Только в процессе деятельности познается человек. Мысль — тоже деятельность. Переживания, сомнения и преодоление их — тоже деятельность.
Обладая властью, весьма заманчиво преувеличивать достоинства своего руководства. Бойтесь этого.
(11–22.3.1962 г.)
1. Аэровокзал и вокзал в Риме.
2. Флоренция. Конгресс. Джанкарло Вигорелли. (…)
Твардовский устал и грустен. Выглядит неважно (…) Говорили с ним о сельском хозяйстве. Ведь он сам был на Пленуме, но впечатления его и заботы полностью совпадают с моими.
Моя гостиница «Риччиоли» — на самом берегу. Мутные воды Арно довольно быстро текут слева направо, и от этого кажется, что я плыву вместе с домом. Напротив — холм Сан-Миннато, кипарисы и оливки, дома с зелеными жалюзи и бурыми черепичными крышами.
Равенна. Чудесная дорога через Аппенинские горы. Фоли. Равенна сама по себе нехороша. Но гробница Галлы Плачидии, чудная церковь с византийскими и римскими мозаиками и баптистерией (все 5–6 веков) поразительны. На обратном пути в горах нас застала снежная буря.

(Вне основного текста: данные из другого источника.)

-- ==== Sys2Proof/Machine/Func.lean ====
section
/-!
DEFINITION. Functions and the link (R43-R74): SR-IOV, function-level reset and generations, power states of functions,
link events and the pending interrupts.
-/
namespace Sys2Proof.Machine

/-! ## Interrupts (R57) -/

/-- Vector `v` of function `f` has a source: a queue vector has one only while its slot or page holds a queue (R57). -/
def State.hasSource (s : State) (f v : Nat) : Bool :=
  if v < (if f = 0 then 64 else 16) then (s.queuesOf f).any (fun kq => kq.2.slot == v) else true

/-- Sends every pending message of function `f` that can be sent now. -/
def State.sendPending (s : State) (f : Nat) : State :=
  let vs := (List.map (fun kv => kv.1) (((s.fn f).vecs).filter (fun kv => kv.2.pend))).filter (fun v =>
    s.msixOpen f v && s.hasSource f v)
  vs.foldl (fun x v =>
    (x.updFn f (fun y => { y with vecs := Tbl.upd {} y.vecs v (fun w => { w with pend := false }) })).wakeLink.emit (.msix f v))
    (if (s.fn f).pmePend && (s.fn f).bme then s.signalPme f else s)

/-- A configuration request that function `f` answers with Request Retry Status (R54, R56, R64): nothing else happens. A VF that
does not exist answers none. -/
def State.cfgRetry (s : State) (f : Nat) : State :=
  if s.pcie.linkUp ∧ (f = 0 ∨ (s.fn f).st ≠ .absent) then s.emit (.cfgRetry f) else s

/-- Configuration requests of function `f` take effect. -/
def State.cfgOpen (s : State) (f : Nat) : Bool := !(s.fn f).flr && !(s.fn f).rrs && (f == 0 || (s.fn f).st != .absent)

/-- R57: a vector, or the function, is unmasked, or MSI-X is enabled, and pending messages are sent. The mask bit of a vector
stands in BAR2, and the other two in configuration space. -/
def execMsixUnmask (f : Nat) (vec : Option Nat) (enable : Bool) (s : State) : Host.Outcome State Fault Refusal :=
  if vec.isSome ∧ s.barOpen f = false then .next s
  else if vec = none ∧ s.cfgOpen f = false then .next (s.cfgRetry f)
  else
    let s1 := s.updFn f (fun x =>
      match vec with
      | some v => { x with vecs := Tbl.upd {} x.vecs v (fun w => { w with masked := false }) }
      | none => if enable then { x with msixEn := true } else { x with msixMask := false })
    .next (s1.sendPending f)

/-! ## Records held back (R51, R59, R113) -/

/-- Writes held records in their original order, and returns the tokens of their jobs; CI does not move yet. -/
def writeHeld : List HeldRec → State → State
  | [], s => s
  | r :: t, s =>
    let s1 := if r.comp.gen = (s.fn r.fn).gen then s.putRecord r.fn r.id r.comp r.segs else s
    writeHeld t (if r.token then s1.returnToken r.fn else s1)

def coverAll : List Nat → State → State
  | [], s => s
  | q :: t, s => coverAll t (s.advanceCi q)

/-- Interrupts that came due in D3hot and that no CI advance has raised. -/
def raiseDue : List Nat → State → State
  | [], s => s
  | q :: t, s =>
    raiseDue t (if (s.queue q).irqDue then (s.updQueue q (fun x => { x with irqDue := false })).raiseQueueIrq q else s)

/-- In D0 with Bus Master Enable set, the records that function `f` holds are written in order, then the CI writebacks, then
the interrupts that came due (R113). -/
def State.flushHeld (s : State) (f : Nat) : State :=
  if (s.fn f).d3hot ∨ (s.fn f).bme = false then s
  else
    let mine := s.que.heldRecs.filter (fun r => r.fn == f)
    let qs := List.map (fun kq => kq.1) (s.queuesOf f)
    let s1 := { s with que := { s.que with heldRecs := s.que.heldRecs.filter (fun r => r.fn != f) } }
    raiseDue qs (coverAll qs (writeHeld mine s1))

Гробница Данте нехороша, но там лежит все-таки не кто иной, как он. За гробницей висит колокол, отлитый на средства всех муниципалитетов Италии; каждый день в час заката он бьет 13 раз: 13 числа Данте умер (1321 г. какого месяца?).
Вчера в автобусе из гостиницы «Минерва» в кинотеатр Андронников сказал Хикмету, что я здесь. Хикмет вдруг встал (они сидели впереди) и прошел ко мне и сказал: "Я старый глупый турок. Простите меня. У меня склероз. Я слышал, что вы приедете, и все спрашивал о вас. А когда вы приехали, я не понял, что это вы, — человек, которого я люблю". Он расцеловался со мной. Он был очень растроган, я — смущен, и мне было неловко перед другими за то, что меня любят. После кино Хикмет зазвал нас выпить. Мы разговаривали до 1 ч. ночи. Он иногда смотрел на меня с любопытством.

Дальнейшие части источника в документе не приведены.